*Work to be completed*.
Show the lines below that contain the string "word".

*Task material*.
/-- The time bases: probe and time frames, PTP, SYNC (R63 to R66, R68, R70 to R72, R75 to R78). The bytes of
the network frames and the Pdelay_Req after each Sync are the model's choice (log entry 17). -/
def Obligations.TimeCommandsComplete : Prop := ∀ (s : State),
  (∀ p l f e at0 r, p < 12 → Received s p f e 3 false r → r.pl.length = 24 →
    exec (.probeFrame p l f e at0) s = .next (r.st.takeProbe p r.pl at0)) ∧
  (∀ p l f e at0 r, 12 ≤ p → XlReceived s (p - 12) l f e 3 r → r.pl.length = 24 →
    exec (.probeFrame p l f e at0) s = .next (r.st.takeProbe p r.pl at0)) ∧
  (∀ p l f e at0 r, p < 12 → Received s p f e 2 false r → r.st.isCell → r.pl.length = 16 →
    exec (.timeFrame p l f e at0) s = .next (r.st.cellTime p r.hdr r.pl at0)) ∧
  (∀ l f e at0 r, XlReceived s 0 l f e 2 r → r.st.understudy → r.pl.length = 16 →
    exec (.timeFrame 12 l f e at0) s = .next (r.st.servo (r.st.timeEst 12 r.pl) at0
      (decide (r.st.og Obj.delayAvg ≤ (Kv.get (fun _ => []) r.st.tm.probes 12).length)) true)) ∧
  (s.working → s.activeHead = false → 2 ≤ s.tm.noFrame + b2n (!s.tm.frameSeen) → s.tm.tb0State = .acquire →
    exec .timeFrameTimeout s = .next (s.setTb0State .unsync)) ∧
  (s.working → s.activeHead = false → 2 ≤ s.tm.noFrame + b2n (!s.tm.frameSeen) → s.tm.tb0State = .locked →
    exec .timeFrameTimeout s = .next ((s.tmSet fun t => { t with holdCount := 0 }).setTb0State .holdover)) ∧
  (s.working → s.tm.tb0State = .holdover → s.og Obj.holdoverLimit ≤ s.tm.holdCount →
    exec .holdoverLimit s = .next (s.tb0Lost.raise 25 0)) ∧
  (∀ acc v t, State.applyReAnchor v s = .ok t → Takes (.reAnchorWrite acc v) s acc Obj.reAnchor v t) ∧
  (∀ p f e r, Received s p f e 7 true r → r.st.isCell → r.st.addressed r.hdr → r.st.gatesSafe →
    exec (.reAnchorFrame p f e) s = .next (r.st.tmSet fun t => { t with reanchor := true })) ∧
  (∀ p f e r, Received s p f e 7 true r → r.st.isCell → r.st.addressed r.hdr → r.st.gatesSafe = false →
    exec (.reAnchorFrame p f e) s = .next (r.st.emit (.answer (.ring true 3) Obj.reAnchor 6))) ∧
  (∀ p d i m, ptpMine s p d → s.tm.ptpPort = p → -4 ≤ i → i ≤ 0 → exec (.ptpSync p d i m) s =
    .next ((s.takeSync m).emit (.net p 5 (leBytes 1 d ++ leBytes 8 s.tm.tb1)))) ∧
  (∀ p d i m, ptpMine s p d = false ∨ i < -4 ∨ 0 < i → exec (.ptpSync p d i m) s = .next s) ∧
  (∀ d rank utc, ptpMine s 1 d → exec (.ptpAnnounce 1 d rank utc) s =
    .next ((s.tmSet fun t => { t with masterA := some { rank := rank, utc := utc } }).selectPort)) ∧
  (∀ d rank utc, ptpMine s 2 d → exec (.ptpAnnounce 2 d rank utc) s =
    .next ((s.tmSet fun t => { t with masterB := some { rank := rank, utc := utc } }).selectPort)) ∧
  (∀ p, s.headOn → p = 1 ∨ p = 2 → exec (.announceTimeout p) s = .next (s.masterLost p)) ∧
  (∀ p d f, ptpMine s p d → exec (.pdelayReq p d f) s =
    .next { s with out := s.out ++ [.net p 3 (f ++ leBytes 8 s.tm.tb1)] ++ [.net p 4 (f ++ leBytes 8 s.tm.tb1)] }) ∧
  (∀ acc, Takes (.tb1CmdReanchor acc) s acc Obj.tb1Cmd 1 (s.tmSet fun t => { t with reanchor1 := true })) ∧
  (∀ acc v, Takes (.tb3Write acc v) s acc Obj.tb3 v
    ((s.noteTbStep 3 s.tm.tb3 v).tmSet fun t => { t with tb3Step := some v })) ∧
  (∀ at0, s.activeHead → s.og Obj.syncMode = 1 → exec (.syncEdge true at0) s = .next (s.syncEdge at0)) ∧
  (∀ at0, s.activeHead → s.og Obj.syncMode = 2 → exec (.syncEdge false at0) s = .next (s.syncEdge at0)) ∧
  (s.activeHead → s.tm.sync = .track → s.tm.syncMiss + 1 < s.og Obj.syncMissLimit →
    exec .syncMiss s = .next (s.tmSet fun t => { t with syncMiss := s.tm.syncMiss + 1 })) ∧
  (s.activeHead → s.tm.sync = .track → s.og Obj.syncMissLimit ≤ s.tm.syncMiss + 1 →
    exec .syncMiss s = .next ((s.tmSet fun t => { t with syncMiss := s.tm.syncMiss + 1 }).dropCorr.setSync .free)) ∧
  (∀ acc, Takes (.syncModeWrite acc 0) s acc Obj.syncMode 0 ((s.oset Obj.syncMode 0).dropCorr.setSync .off)) ∧
  (∀ acc v, v = 1 ∨ v = 2 → s.tm.sync = .off → Takes (.syncModeWrite acc v) s acc Obj.syncMode v
    (((s.oset Obj.syncMode v).tmSet fun t => { t with syncMiss := 0 }).setSync .acquire)) ∧
  (∀ acc, s.tm.sync = .track ∨ s.tm.sync = .free → Takes (.syncCmdReacquire acc) s acc Obj.syncCmd 1
    ((s.tmSet fun t => { t with syncMiss := 0 }).setSync .acquire))

/-- Time events and edge queues (R79 to R81). -/
def Obligations.TimeEventCommandsComplete : Prop := ∀ (s : State),
  (∀ n : Fin 8, s.working → s.og (Obj.tevtArm n.val) = 1 → 1 ≤ s.og (Obj.tevtMode n.val) → s.og (Obj.tevtMode n.val) ≤ 3 →
    (s.tevt n.val).done = false → exec (.tevtFire n) s = .next ((s.tevtWait n.val).tevtFire n.val)) ∧
  (∀ acc (n : Fin 8), Takes (.tevtArm acc n 0) s acc (Obj.tevtArm n.val) 0 (s.oset (Obj.tevtArm n.val) 0)) ∧
  (∀ acc (n : Fin 8) u, 1 ≤ s.og (Obj.tevtMode n.val) → s.og (Obj.tevtMode n.val) ≤ 3 →
    u = (s.oset (Obj.tevtArm n.val) 1).oset (Obj.tevtStatus n.val) 0 →
    Takes (.tevtArm acc n 1) s acc (Obj.tevtArm n.val) 1
      (u.setTevt n.val { late := u.tevtDue n.val, stepped := false, done := false })) ∧
  (∀ (i : Fin 3) f n, s.working → exec (.captureEdge i f n) s = .next ((s.elapse n).captureEdge i.val f)) ∧
  (∀ (i : Fin 3) f n, s.working → hasBit (s.og (Obj.edgeSel i.val)) (b2n f) → 4 ≤ (s.edges i.val).length →
    exec (.captureEdge i f n) s = .next (((s.elapse n).oset (Obj.edgeOverrun i.val) 1).irqPost 2 (3 + i.val))) ∧
  (∀ acc (i : Fin 3) e es, Serves s acc (Obj.edgeEntry i.val) → s.edges i.val = e :: es →
    ∃ t, exec (.entryRead acc i) s = .next (t.emit (.data acc (Obj.edgeEntry i.val) (entryBytes e).length (entryBytes e))) ∧
      t = (s.answer acc (Obj.edgeEntry i.val) 0 false).setEdges i.val es)

/-- Modulation and SIEVE writes (R154, R177, R178, R184). -/
def Obligations.ModulationCommandsComplete : Prop := ∀ (s : State),
  (∀ acc (a : Fin 2) v, v < 3 → Takes (.modModeWrite acc a v) s acc (Obj.modMode a.val) v (s.oset (Obj.modMode a.val) v)) ∧
  (∀ acc (a : Fin 2), (s.armMod a.val).nav ≤ 31 * cpcOf (s.og (Obj.carRatio a.val)) →
    Takes (.modModeWrite acc a 3) s acc (Obj.modMode a.val) 3 (s.oset (Obj.modMode a.val) 3)) ∧
  (∀ acc (a : Fin 2), 31 * cpcOf (s.og (Obj.carRatio a.val)) < (s.armMod a.val).nav →
    Refuses (.modModeWrite acc a 3) s acc (Obj.modMode a.val) 3 6) ∧
  (∀ acc (a : Fin 2), Takes (.sortCmdWrite acc a 1) s acc (Obj.sortCmd a.val) 1
    (s.setArmMod a.val { s.armMod a.val with sortReq := true })) ∧
  (∀ acc (a : Fin 2), Takes (.keyGateWrite acc a 0) s acc (Obj.keyGate a.val) 0 (s.oset (Obj.keyGate a.val) 0)) ∧
  (∀ acc (a : Fin 2), s.og (Obj.keyGate a.val) = 0 → Takes (.keyGateWrite acc a 1) s acc (Obj.keyGate a.val) 1
    ((s.setArmMod a.val { s.armMod a.val with keyHeld := s.svWritten a.val }).oset (Obj.keyGate a.val) 1)) ∧
  (∀ acc (a : Fin 2), Takes (.orderHoldWrite acc a 1) s acc (Obj.orderHold a.val) 1 (s.oset (Obj.orderHold a.val) 1)) ∧
  (∀ acc (a : Fin 2), s.og (Obj.orderHold a.val) = 1 → Takes (.orderHoldWrite acc a 0) s acc (Obj.orderHold a.val) 0
    ((s.setArmMod a.val { s.armMod a.val with holdRel := true }).oset (Obj.orderHold a.val) 0))


/-- The ports of the cell rings: enable, test, bring-up, link down, lane test (R24, R86 to R88, R112, R117 to R119,
Table 03-3). -/
def Obligations.RingPortCommandsComplete : Prop := ∀ (s : State) (p : Nat), portLive s p →
  (exec (.portEnable p true) s = .next ((s.rset (rngReg p 0) (putBit (s.rg (rngReg p 0)) 0 true)).startPort p)) ∧
  (∀ t, t = s.rset (rngReg p 0) (putBit (s.rg (rngReg p 0)) 0 false) → exec (.portEnable p false) s =
    .next ((t.setPort p { PortRec.reset with
      txSeq := (s.rport p).txSeq, rxSeq := (s.rport p).rxSeq,
      rateCap := (s.rport p).rateCap }).sendSym p 10 [])) ∧
  (∀ t, t = s.rset (rngReg p 0) (putBit (s.rg (rngReg p 0)) 1 true) → (t.rport p).st = .up →
    exec (.portTest p true) s = .next (((t.setPort p { t.rport p with
      st := .test, silent := 0, training := false, bgCue := none, txq := [], bg := [], busy := 0 }).linkLost p).patSend p)) ∧
  (∀ t, t = s.rset (rngReg p 0) (putBit (s.rg (rngReg p 0)) 1 false) → (t.rport p).st = .test →
    exec (.portTest p false) s = .next (t.enterDetect p 0)) ∧
  (∀ t, (s.rport p).st = .detect → (s.rport p).silent = 0 → t = s.setPort p { s.rport p with
      st := .offer, sig := true, align := true, offers := 0, offer := [], accepts := 0, rateMax := s.og (Obj.rateMax p) } →
    exec (.signalDetect p) s = .next (t.sendSym p 1 (t.offerSet p 1 0))) ∧
  ((s.rport p).st = .offer → exec (.offerTimer p) s = .next (s.sendSym p 1 (s.offerSet p 1 0))) ∧
  (∀ set, set.length = 7 → rd set 0 1 = 2 → (s.rport p).st = .train → exec (.offerReceived p set) s =
    .next (leaveRing (s.setPort p { s.rport p with accepts := (s.rport p).accepts + 1, nbr := rd set 1 1 }))) ∧
  (∀ set, set.length = 7 → rd set 0 1 = 1 → (s.rport p).st = .offer → set ≠ (s.rport p).offer →
    exec (.offerReceived p set) s =
      .next (leaveRing (s.setPort p { s.rport p with offer := set, offers := 1, nbr := rd set 1 1 }))) ∧
  ((s.rport p).st = .train → (s.rport p).training = false → 3 ≤ (s.rport p).accepts → exec (.trainStart p) s =
    .next ((s.setPort p { s.rport p with training := true }).sendSym p 9 (leBytes 1 (s.rport p).rate))) ∧
  ((s.rport p).st = .train → (s.rport p).training → exec (.trainingEnd p true 0) s = .next ((reachUp p s).sendSym p 0 [])) ∧
  (∀ e, (s.rport p).st = .train → (s.rport p).training → 0 < (s.rport p).rate → exec (.trainingEnd p false e) s =
    .next ((s.setPort p { s.rport p with rate := (s.rport p).rate - 1 }).sendSym p 9 (leBytes 1 ((s.rport p).rate - 1)))) ∧
  (∀ e, (s.rport p).st = .train → (s.rport p).training → (s.rport p).rate = 0 →
    exec (.trainingEnd p false e) s = .next (s.enterDetect p 2)) ∧
  ((s.rport p).silent ≠ 0 → exec (.laneSilenceEnd p) s = .next ((s.setPort p { s.rport p with silent := 0 }).sendSym p 0 [])) ∧
  ((s.rport p).st = .up → exec (.linkDown p) s = .next ((s.linkLost p).enterDetect p 1)) ∧
  (∀ path, exec (.rngPerrRead path p) s =
    .next ((s.emit (.word path.val (s.rg (rngReg p 0x28)))).rset (rngReg p 0x28) 0)) ∧
  (∀ path, exec (.rngPbitsRead path p) s =
    .next ((s.emit (.word path.val (s.rg (rngReg p 0x2C)))).rset (rngReg p 0x2C) 0)) ∧
  (∀ v, exec (.rngInjGo p v) s = .next (injStart p (setBit v 31) s)) ∧
  (∀ bits, p < 12 → exec (.checkerLock p bits) s = .next (s.checkBits p ((s.rport p).st == .test) bits))


/-- The cross-links: enable, test, bring-up, lanes, HELLO, peers, CURTAIN sets, lane test, log (R37, R121 to R129, R132,
R138 to R143, R354). That a link not in service keeps its state when its clock is lost is the model's choice (log entry 47). -/
def Obligations.CrossLinkCommandsComplete : Prop := ∀ (s : State) (l : Nat), linkLive s l →
  (exec (.xlEnable l true) s = .next ((s.rset (xlReg l 0) (putBit (s.rg (xlReg l 0)) 0 true)).startXl l)) ∧
  (exec (.xlEnable l false) s = .next ((s.rset (xlReg l 0) (putBit (s.rg (xlReg l 0)) 0 false)).xlDown l
    (fun s => (s.setXl l (xlBlank (s.xlink l) .off 0 s.tm.tb2)).xlLanes l true))) ∧
  (∀ t, t = s.rset (xlReg l 0) (putBit (s.rg (xlReg l 0)) 1 true) → (t.xlink l).st ≠ .off →
    exec (.xlTest l true) s = .next (((t.xlDown l (fun s => s.setXl l
      (xlBlank (s.xlink l) .test 0 s.tm.tb2))).patSend (12 + 2 * l)).patSend (13 + 2 * l))) ∧
  (∀ t, t = s.rset (xlReg l 0) (putBit (s.rg (xlReg l 0)) 1 false) → (t.xlink l).st = .test →
    exec (.xlTest l false) s = .next (t.xlToClock l 0)) ∧
  (∀ t, t = s.xlSilenceEnd l → (t.xlink l).st = .clock → exec (.xlClockPresent l) s = .next (t.setXl l
    { t.xlink l with st := .align, clk := true, failA := 0, failB := 0, rx := 0, lock := 0, comma := 0 })) ∧
  (∀ errs slips tap slip t u, (s.xlink l).st = .align → s.xlManual l = false → hasBit (s.xlLaneEn l) 0 →
    alignLane (errs, slips) = (tap, slip, true) →
    t = ((s.setXl l { s.xlink l with eyeA := (errs, slips) }).rset (xlReg l 0x10) (slip * 256 + tap)).rset (xlReg l 0x18) 0 →
    u = t.laneSampled l 0 → hasBit (u.xlLaneEn l) 0 = hasBit (s.xlLaneEn l) 0 →
    exec (.xlAlignDone l 0 errs slips) s = .next ((u.setXl l
      { u.xlink l with rx := setBit (u.xlink l).rx 0, lock := setBit (u.xlink l).lock 0 }).alignCheck l)) ∧
  (∀ lane f e r, XlReceived s l lane f e 1 r → r.pl.length = 16 →
    exec (.helloReceived l lane f e) s = .next (r.st.takeHello l r.pl)) ∧
  (s.xlUp l ∨ (s.xlink l).st = .hello → exec (.helloTimer l) s = .next (s.xlHello l)) ∧
  (∀ m, exec (.laneMaskSymbol l m) s = .next (s.xlTakeL l (m % 4))) ∧
  (∀ f k, hasBit (s.xlink l).lock 0 →
    k = { s.xlink l with
      lock := clrBit (s.xlink l).lock 0, comma := clrBit (s.xlink l).comma 0, rx := clrBit (s.xlink l).rx 0, rejoinA := none,
      rxWait := false } →
    (hasBit (s.xlink l).rx 0 = true → s.xlUp l = false ∧ (s.xlink l).st ≠ .hello) →
    exec (.xlLaneLoss l 0 f) s = .next (s.setXl l k)) ∧
  (∀ f k t u, hasBit (s.xlink l).lock 0 → s.xlUp l ∨ (s.xlink l).st = .hello → hasBit (s.xlink l).rx 0 →
    k = { s.xlink l with
      lock := clrBit (s.xlink l).lock 0, comma := clrBit (s.xlink l).comma 0, rx := clrBit (s.xlink l).rx 0, rejoinA := none,
      rxWait := false } → k.rx ≠ 0 →
    t = ((s.setXl l { k with st := xlWidthSt k }).xlLog l 0 0x0B 0).xlEvt l 2 →
    u = (if f = [] then t else (t.relCut l f).bump (Obj.xlLost l)) →
    exec (.xlLaneLoss l 0 f) s = .next ((if l = 0 then u.raise 49 0 else u).xlSendL l k.rx)) ∧
  (∀ f0 f1 t u, s.xlUp l → t = (if hasBit (s.xlink l).rx 0 then s.xlLaneCut l 0 f0 else s) →
    u = (if hasBit (s.xlink l).rx 1 then t.xlLaneCut l 1 f1 else t) →
    exec (.xlLinkDown l f0 f1) s = .next (u.xlDown l (fun s => s.xlToClock l 2))) ∧
  (∀ f0 f1, s.xlUp l = false → exec (.xlLinkDown l f0 f1) s = .next (s.setXl l
    { s.xlink l with clk := false, lock := 0, comma := 0, rx := 0, rejoinA := none, rejoinB := none })) ∧
  (∀ c t, (s.xlink l).rejoinA = some c → s.xlUp l ∨ (s.xlink l).st = .hello → s.og Obj.rejoinHold ≤ c →
    t = (s.setXl l { s.xlink l with
        rx := setBit (s.xlink l).rx 0, rejoinA := none, rxWait := true,
        st := xlWidthSt { s.xlink l with rx := setBit (s.xlink l).rx 0, rejoinA := none, rxWait := true } }).xlSendL l
      (setBit (s.xlink l).rx 0) →
    exec (.rejoinHoldExpiry l 0) s = .next (if l = 0 then t.release 49 0 else t)) ∧
  (∀ lane f e r, XlReceived s l lane f e 0x40 r → exec (.peerFrame l lane f e) s = .next (r.st.takePeer l r.pl)) ∧
  (∀ n c t u, (s.xlink l).curtAt = some c → t = (s.toTb2 (c + 410)).repeatCs →
    u = t.setXl l { t.xlink l with curtAt := none, curtMask := 0 } → exec (.curtainSetTimeout l n) s = .next
    (if l = 0 then u else (u.safSet fun w => { w with peer := clrBit w.peer l }).safUpdate n)) ∧
  (∀ path (lane : Fin 2), ∃ w, exec (.xlTrnErrRead path l lane) s =
    .next ((s.emit (.word path.val w)).rset (xlReg l (0x18 + 4 * lane.val)) 0) ∧
      w = s.rg (xlReg l (0x18 + 4 * lane.val)) % 256 + b2n (hasBit (s.xlink l).lock lane.val) * 256 +
        b2n (s.xlTraining l lane.val && hasBit (s.xlink l).comma lane.val) * 512) ∧
  (∀ path (lane : Fin 2), exec (.xlPerrRead path l lane) s = .next ((s.emit (.word path.val
    (s.rg (xlReg l (0x48 + 0x40 * lane.val))))).rset (xlReg l (0x48 + 0x40 * lane.val)) 0)) ∧
  (∀ path (lane : Fin 2), exec (.xlPbitsRead path l lane) s = .next ((s.emit (.word path.val
    (s.rg (xlReg l (0x4C + 0x40 * lane.val))))).rset (xlReg l (0x4C + 0x40 * lane.val)) 0)) ∧
  (∀ (lane : Fin 2) v, exec (.xlInjGo l lane v) s = .next (xlInjStart l lane.val (setBit v 31) s)) ∧
  (∀ acc, Takes (.xlVlogCmdClear acc) s acc Obj.xlVlogCmd 1 (clearXlLog s)) ∧
  (∀ (lane : Fin 2) bits, exec (.checkerLock (12 + 2 * l + lane.val) bits) s =
    .next (s.checkBits (12 + 2 * l + lane.val) ((s.xlink l).st == .test) bits))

*Response to this task*.
    .next ((s.emit (.word path.val (s.rg (rngReg p 0x28)))).rset (rngReg p 0x28) 0)) ∧
    .next ((s.emit (.word path.val (s.rg (rngReg p 0x2C)))).rset (rngReg p 0x2C) 0)) ∧
    .next ((s.emit (.word path.val w)).rset (xlReg l (0x18 + 4 * lane.val)) 0) ∧
  (∀ path (lane : Fin 2), exec (.xlPerrRead path l lane) s = .next ((s.emit (.word path.val
  (∀ path (lane : Fin 2), exec (.xlPbitsRead path l lane) s = .next ((s.emit (.word path.val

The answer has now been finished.